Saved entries
⁂

-- ==== Sys2Proof/Certificates/Slice0/Obligations.lean ====
section
/-! DEFINITION. The statements for the provers. A frame reads `t = { s with … }`: every register not named is unchanged; the block
has no addressed memory (`20_memory.md` rule R72). Results are written in natural-number arithmetic from the rules. -/

open Sys2Proof Sys2Proof.Machine

/-! ### Encoding -/

/-- Event words of `95_test_vectors.md` section 3.1 decode to what they stand for; so do codes of rules R103, R104, R106, R109 and R113
delivered by themselves with their operand at its place in the parent's word, which is the model's choice (log entries 2 and 13). -/
def Obligations.DecodeWords : Prop :=
  decode (.event 0x00000000 .nothing) = .ok .reset
  ∧ decode (.event 0x300603E8 .nothing) = .ok (.hallEdge 1000 6)
  ∧ decode (.event 0x3007FFFF .nothing) = .ok (.hallEdge 65535 7)
  ∧ decode (.event 0x42280286 .nothing) = .ok (.pwmRising 552 40 false true 2)
  ∧ decode (.event 0x42280008 .nothing) = .ok (.pwmRising 552 0 true false 0)
  ∧ decode (.event 0x50001D4C .nothing) = .ok (.pwmFalling 7500)
  ∧ decode (.event 0x600460BA .nothing) = .ok (.tickBegin 70 186)
  ∧ decode (.event 0x70000000 .nothing) = .ok .tickEnd
  ∧ decode (.row .sub 0x41 0x00000280) = .ok (.ibatFilter 40)
  ∧ decode (.row .sub 0x72 0) = .ok .pwmGate
  ∧ decode (.row .hall3 4 1000) = .ok (.hallS5 1000)
  ∧ decode (.row .pas4 0b1101 0) = .ok .pas31Fwd
  ∧ decode (.row .mode 5 0) = .ok .modeMotorCalibration
  ∧ decode (.row .mtype 1 0) = .ok .mtypeMotorB

/-- Decoding the encoding of an instruction gives it back, every operand at every value its encoding admits. -/
def Obligations.DecodeEncode : Prop :=
  ∀ i : Instr, i.encodable = true → decode (encode i) = .ok i

/-- Each instruction has one encoding: what decodes to it is what the encoder writes. That a row delivered by itself is refused when a
bit beyond its own operand is set is the model's choice (log entry 13); for event words it is rule R117. -/
def Obligations.EncodeDecode : Prop :=
  ∀ (x : Input) (i : Instr), decode x = .ok i → i.encodable = true ∧ encode i = x

/-- Rule R117: a reserved event code, a nonzero bit in a field the table says is zero, and an ADC operand above its maximum are
refused. Bits are counted as in the table of rule R101. -/
def Obligations.IllegalEventsRefused : Prop :=
  ∀ (s : State) (w : U32) (att : Attachment) (rest : List Input),
    s.par.wf = true → s.inbox = .event w att :: rest →
    (8 ≤ w.toNat / 2 ^ 28
      ∨ ((w.toNat / 2 ^ 28 = 0 ∨ w.toNat / 2 ^ 28 = 1 ∨ w.toNat / 2 ^ 28 = 2 ∨ w.toNat / 2 ^ 28 = 7)
          ∧ w.toNat % 2 ^ 28 ≠ 0)
      ∨ (w.toNat / 2 ^ 28 = 3 ∧ w.toNat % 2 ^ 28 / 2 ^ 19 ≠ 0)
      ∨ (w.toNat / 2 ^ 28 = 5 ∧ w.toNat % 2 ^ 28 / 2 ^ 16 ≠ 0)
      ∨ (w.toNat / 2 ^ 28 = 6 ∧ w.toNat % 2 ^ 28 / 2 ^ 24 ≠ 0)
      ∨ (w.toNat / 2 ^ 28 = 4
          ∧ (s.par.adcVMaxSample < w.toNat / 2 ^ 16 % 2 ^ 12 ∨ s.par.adcIMaxSample < w.toNat / 2 ^ 4 % 2 ^ 12))
      ∨ (w.toNat / 2 ^ 28 = 6
          ∧ (s.par.adcAuxMaxSample < w.toNat / 2 ^ 12 % 2 ^ 12 ∨ s.par.adcTMaxSample < w.toNat % 2 ^ 12))) →
    ∃ r, step s = .refused r

/-- The two rows of the table whose meaning is a refusal on every path (rules R117, R112). -/
def Obligations.ReservedRowsStop : Prop :=
  (∀ (low : BitVec 31) (s : State), exec (.evReserved low) s = .refused .reservedEventCode)
  ∧ (∀ s : State, exec .auxfReserved s = .refused .reservedAuxFunction)

/-! ### The step -/

/-- A step runs the decoded instruction on the state with its item taken; with nothing delivered nothing changes; an item that
does not decode is refused by the decoder's reason. The placing of a word by the host's interface makes it the next one run. What is
yet to be delivered, the step with nothing delivered and the placing of a word are the model's choice (log entry 3). -/
def Obligations.StepRunsDecoded : Prop :=
  (∀ (s : State) (x : Input) (rest : List Input) (i : Instr),
    s.par.wf = true → s.inbox = x :: rest → decode x = .ok i → step s = exec i { s with inbox := rest })
  ∧ (∀ s : State, s.par.wf = true → s.inbox = [] → step s = .next s)
  ∧ (∀ (s : State) (x : Input) (rest : List Input) (r : Reject),
    s.par.wf = true → s.inbox = x :: rest → decode x = .error r → step s = .refused (refusalOf r))
  ∧ (∀ (s : State) (nbits w : Nat) (i : Instr),
    s.par.wf = true → decodeTableWord nbits w = some i → step (s.withFetchWord nbits w) = exec i s)

/-- Rule R8: a parameter set that violates a constraint, or a configuration record that violates a legal range, is refused (the values of
P_REF pass although they break the constraint on PWM_MID: log entry 6). Rule R425: until a configuration is loaded every event but RESET and CFG_LOAD is
refused. -/
def Obligations.Refusals : Prop :=
  ((∀ s : State, s.par.wf = false → step s = .refused .illFormedParameters)
    ∧ (∀ (s : State) (r : CfgRec), r.legal = false → exec (.cfgLoad r) s = .refused .illegalConfiguration))
  ∧ (∀ s : State, s.asst.cfgValid = false →
      (∀ r, exec (.cmdRx r) s = .refused .notConfigured)
      ∧ (∀ t h, exec (.hallEdge t h) s = .refused .notConfigured)
      ∧ (∀ v i b w p, exec (.pwmRising v i b w p) s = .refused .notConfigured)
      ∧ (∀ t, exec (.pwmFalling t) s = .refused .notConfigured)
      ∧ (∀ x q, exec (.tickBegin x q) s = .refused .notConfigured)
      ∧ exec .tickEnd s = .refused .notConfigured)

/-! ### Invariants kept by every step -/

/-- The ranges of the drive registers, of the staged targets and of the duty cycle in the snapshot, and 'fw_angle > 0 implies duty =
DUTY_MAX' (rules R27, R28, R34, R209, R344). -/
def Obligations.DriveInvKept : Prop :=
  ∀ s t : State, DriveInv s → step s = .next t → DriveInv t

/-- The compare values stay in 0 to 2 * PWM_MID (rules R25, R164). -/
def Obligations.OutputInvKept : Prop :=
  ∀ s t : State, DriveInv s → OutputInv s → step s = .next t → OutputInv t

/-- The invariant of the rotor state (rules R24 (iv), R134, R137). -/
def Obligations.RotorInvKept : Prop :=
  ∀ s t : State, RotorInv s → step s = .next t → RotorInv t

/-- The invariant of cadence, wheel speed and torque (rules R252, R264, R281, R289). -/
def Obligations.SensorInvKept : Prop :=
  ∀ s t : State, SensorInv s → step s = .next t → SensorInv t

/-- The bounds of the four filter accumulators and of the torque offset's, and their relation to the filtered values (rules R29, R184,
R289, R360, R361). -/
def Obligations.FilterInvKept : Prop :=
  ∀ s t : State, FilterInv s → step s = .next t → FilterInv t

/-- The invariant of the records and of the assist and fault state (rules R40, R321, R354, R385, R386). -/
def Obligations.SystemInvKept : Prop :=
  ∀ s t : State, SystemInv s → step s = .next t → SystemInv t

/-- Every invariant holds right after reset, on the parameters the model puts there, P_REF (log entry 1), which are well formed by log
entry 6. -/
def Obligations.InvariantsAtReset : Prop :=
  State.reset.par.wf = true ∧ DriveInv State.reset ∧ OutputInv State.reset ∧ RotorInv State.reset ∧ SensorInv State.reset
  ∧ FilterInv State.reset ∧ SystemInv State.reset

/-! ### Rules about the whole machine -/

/-- Rule R101: the agent of each event. Rules R21 and R22: an operation of an agent writes the registers that agent owns, and another's
only as rule R22 allows; RESET writes everything. The locals of a running step, the model's own, are free. -/
def Obligations.AgentsWriteTheirOwn : Prop :=
  (agentOf .reset = some .env ∧ (∀ r, agentOf (.cfgLoad r) = some .env) ∧ (∀ r, agentOf (.cmdRx r) = some .env)
    ∧ (∀ t h, agentOf (.hallEdge t h) = some .hall)
    ∧ (∀ v i b w p, agentOf (.pwmRising v i b w p) = some .pwm) ∧ (∀ t, agentOf (.pwmFalling t) = some .pwm)
    ∧ (∀ x q, agentOf (.tickBegin x q) = some .main) ∧ agentOf .tickEnd = some .main)
  ∧ ∀ (i : Instr) (a : Agent) (s t : State), i ≠ .reset → agentOf i = some a → exec i s = .next t → agentKeeps a s t

/-- Rule R24 (i) and (ii): the captured registers change, and the mode becomes INTERPOLATED, only in a Hall edge (or RESET); it becomes
BLOCKED only on a stall in PWM_FALLING or in its STALL_CHECK (or RESET). Rule R37: no operation but RESET, FAULT_DETECT and the TICK_BEGIN it
is part of changes the system state. Rule R70: no operation changes the tables and parameters. -/
def Obligations.RegisterWriters : Prop :=
  (∀ (i : Instr) (s t : State), i ≠ .reset → exec i s = .next t →
      (agentOf i ≠ some .hall →
        t.rotor.sectorAngle = s.rotor.sectorAngle ∧ t.rotor.sectorOffset = s.rotor.sectorOffset
        ∧ t.rotor.hallRefTick = s.rotor.hallRefTick ∧ t.rotor.revRefTick = s.rotor.revRefTick
        ∧ t.rotor.calTicks = s.rotor.calTicks ∧ t.rotor.hallLast = s.rotor.hallLast ∧ t.rotor.sector = s.rotor.sector)
      ∧ (s.rotor.commMode = .blocked → t.rotor.commMode = .interpolated →
        agentOf i = some .hall ∧ t.rotor.sector.val = s.par.revSector ∧ s.rotor.revRefValid = true)
      ∧ (s.rotor.commMode = .interpolated → t.rotor.commMode = .blocked →
        ∃ tick : U16, (i = .pwmFalling tick ∨ i = .stallCheck tick)
          ∧ s.par.stallTicks < (tick - s.rotor.hallRefTick).toNat))
  ∧ (∀ (i : Instr) (s t : State), exec i s = .next t →
      t.par = s.par
      ∧ ((i ≠ .reset ∧ i ≠ .faultDetect ∧ ∀ x q, i ≠ .tickBegin x q) → t.ctl.systemState = s.ctl.systemState))

/-- Rules R357, R431 to R435: an event that keeps the environment's promises is never refused, and the block's flags go on agreeing
with what the promises remember. -/
def Obligations.PromisedEventsComplete : Prop :=
  ∀ (e : Env) (i : Instr) (time : Nat) (s : State),
    e.agrees s → e.admits s.par i time = true → ∃ t, exec i s = .next t ∧ (e.after i time).agrees t

/-- Rule R433 with rule R143: a Hall state that persists past the threshold is reported at the first PWM_FALLING after it, when two
PWM_FALLING steps are less than 2^16 - STALL_TICKS apart. `h`, `a`, `b` are the true times of the last accepted transition, of a PWM_FALLING
that saw no stall yet, and of the next. -/
def Obligations.NoStallIsMissed : Prop :=
  ∀ (s : State) (h a b : Nat),
    s.asst.cfgValid = true → s.par.stallTicks < 65536 → s.rotor.hallRefTick = BitVec.ofNat 16 h →
    h ≤ a → a ≤ b → a - h ≤ s.par.stallTicks → b - a < 65536 - s.par.stallTicks → s.par.stallTicks < b - h →
    ∃ t, exec (.pwmFalling (BitVec.ofNat 16 b)) s = .next t ∧ t.rotor.commMode = .blocked ∧ t.rotor.revRefValid = false
      ∧ t.rotor.erps = 0 ∧ t.foc.focAngle = 0

/-! ### RESET, configuration and command -/

/-- Rule R420: every register holds the value of its Reset column; `CFG` is any record, the tables stay, and what is yet to be
delivered stays. -/
def Obligations.ResetRegisters : Prop :=
  ∀ s : State, s.par.wf = true → ∃ t, exec .reset s = .next t
    ∧ (t.rotor.hallLast = 0 ∧ t.rotor.sector = 0 ∧ t.rotor.sectorAngle = 0 ∧ t.rotor.sectorOffset = 0
      ∧ t.rotor.hallRefTick = 0 ∧ t.rotor.calTicks = zeroTicks ∧ t.rotor.revRefTick = 0 ∧ t.rotor.revRefValid = false
      ∧ t.rotor.revTicks.toNat = s.par.revTicksInvalid ∧ t.rotor.commMode = .blocked ∧ t.rotor.erps = 0)
    ∧ ((s.par.pwmMid < 65536 → t.out.cmpA.toNat = s.par.pwmMid) ∧ t.out.cmpB = t.out.cmpA ∧ t.out.cmpC = t.out.cmpA
      ∧ t.out.pwmEnabled = false ∧ t.out.tlm = Telemetry.zero ∧ t.foc.focAngle = 0 ∧ t.foc.focAcc = 0)
    ∧ (t.drive.duty = 0 ∧ t.drive.fwAngle = 0 ∧ t.drive.dutyTarget = 0 ∧ t.drive.iTarget = 0
      ∧ t.drive.rampUpPeriod.toNat = s.par.rampUpDefault ∧ t.drive.rampDownPeriod.toNat = s.par.rampDownDefault
      ∧ t.drive.rampUpCnt = 0 ∧ t.drive.rampDownCnt = 0 ∧ t.drive.fwEnabled = false)
    ∧ (t.adc = { ibatAcc := 0, ibatFilt := 0, vbatRaw := 0, brake := false, vbatAcc := 0, vbatFilt := 0 })
    ∧ (t.cad.pasOld = 0 ∧ t.cad.cadRef = none ∧ t.cad.cadCounter = 0 ∧ t.cad.cadTicks = 0 ∧ t.cad.cadStopCnt = 0
      ∧ t.cad.cadStopMin.toNat = s.par.cadStopTicksSlow ∧ t.cad.cadStopMinAdj.toNat = s.par.cadStopTicksSlow
      ∧ t.cad.cadenceRpm = 0)
    ∧ (t.whl = { whlPinOld := false, whlStarted := false, whlCounter := 0, whlTicks := 0, whlTotal := 0, wheelSpeedX10 := 0 })
    ∧ (t.tq = { tqRaw := 0, tqOffAcc := 0, tqOffset := 0, tqBootCnt := 0, tqDelta := 0, torqueX100 := 0 })
    ∧ (t.asst = {
        cruiseActive := false, cruiseTargetX10 := 0, cruiseIntegral := 0, auxValue := 0, mbCnt := 0, mbCooldown := 0,
        commMissed := 0, cmdPending := false, tickOpen := false, cfgValid := false })
    ∧ (t.ctl = { systemState := .noError, mode := .off, modeParam := 0 } ∧ t.cmd = CmdRec.empty ∧ t.cmdIn = CmdRec.empty)
    ∧ (t.snap = {
        duty := 0, fwAngle := 0, ibatFilt := 0, vbatRaw := 0, brake := false, erps := 0, cadTicks := 0, whlTicks := 0,
        whlTotal := 0, calTicks := zeroTicks })
    ∧ (t.pend.iTarget = 0 ∧ t.pend.dutyTarget = 0 ∧ t.pend.rampUpPeriod.toNat = s.par.rampUpDefault
      ∧ t.pend.rampDownPeriod.toNat = s.par.rampDownDefault ∧ t.pend.focAngle = 0
      ∧ t.pend.cadStopMinAdj.toNat = s.par.cadStopTicksSlow ∧ t.pend.fwEnabled = false ∧ t.pend.tlm = Telemetry.zero)
    ∧ t.par = s.par ∧ t.inbox = s.inbox
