-- ==== Sys2Proof/Laws/State.lean ====
section
/-! SUPPORT. One lemma per field per write of a register group, all true by rfl: no later proof unfolds a record update. -/

namespace Sys2Proof.Machine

⁂

The task ->
Each line above from the one with "an item that" up to and including the one with "s = .next s)" must be set down exactly, and no line outside that span may appear.

Written solution ->
/-- A step runs the decoded instruction on the state with its item taken; with nothing delivered nothing changes; an item that
does not decode is refused by the decoder's reason. The placing of a word by the host's interface makes it the next one run. What is
yet to be delivered, the step with nothing delivered and the placing of a word are the model's choice (log entry 3). -/
def Obligations.StepRunsDecoded : Prop :=
  (∀ (s : State) (x : Input) (rest : List Input) (i : Instr),
    s.par.wf = true → s.inbox = x :: rest → decode x = .ok i → step s = exec i { s with inbox := rest })
  ∧ (∀ s : State, s.par.wf = true → s.inbox = [] → step s = .next s)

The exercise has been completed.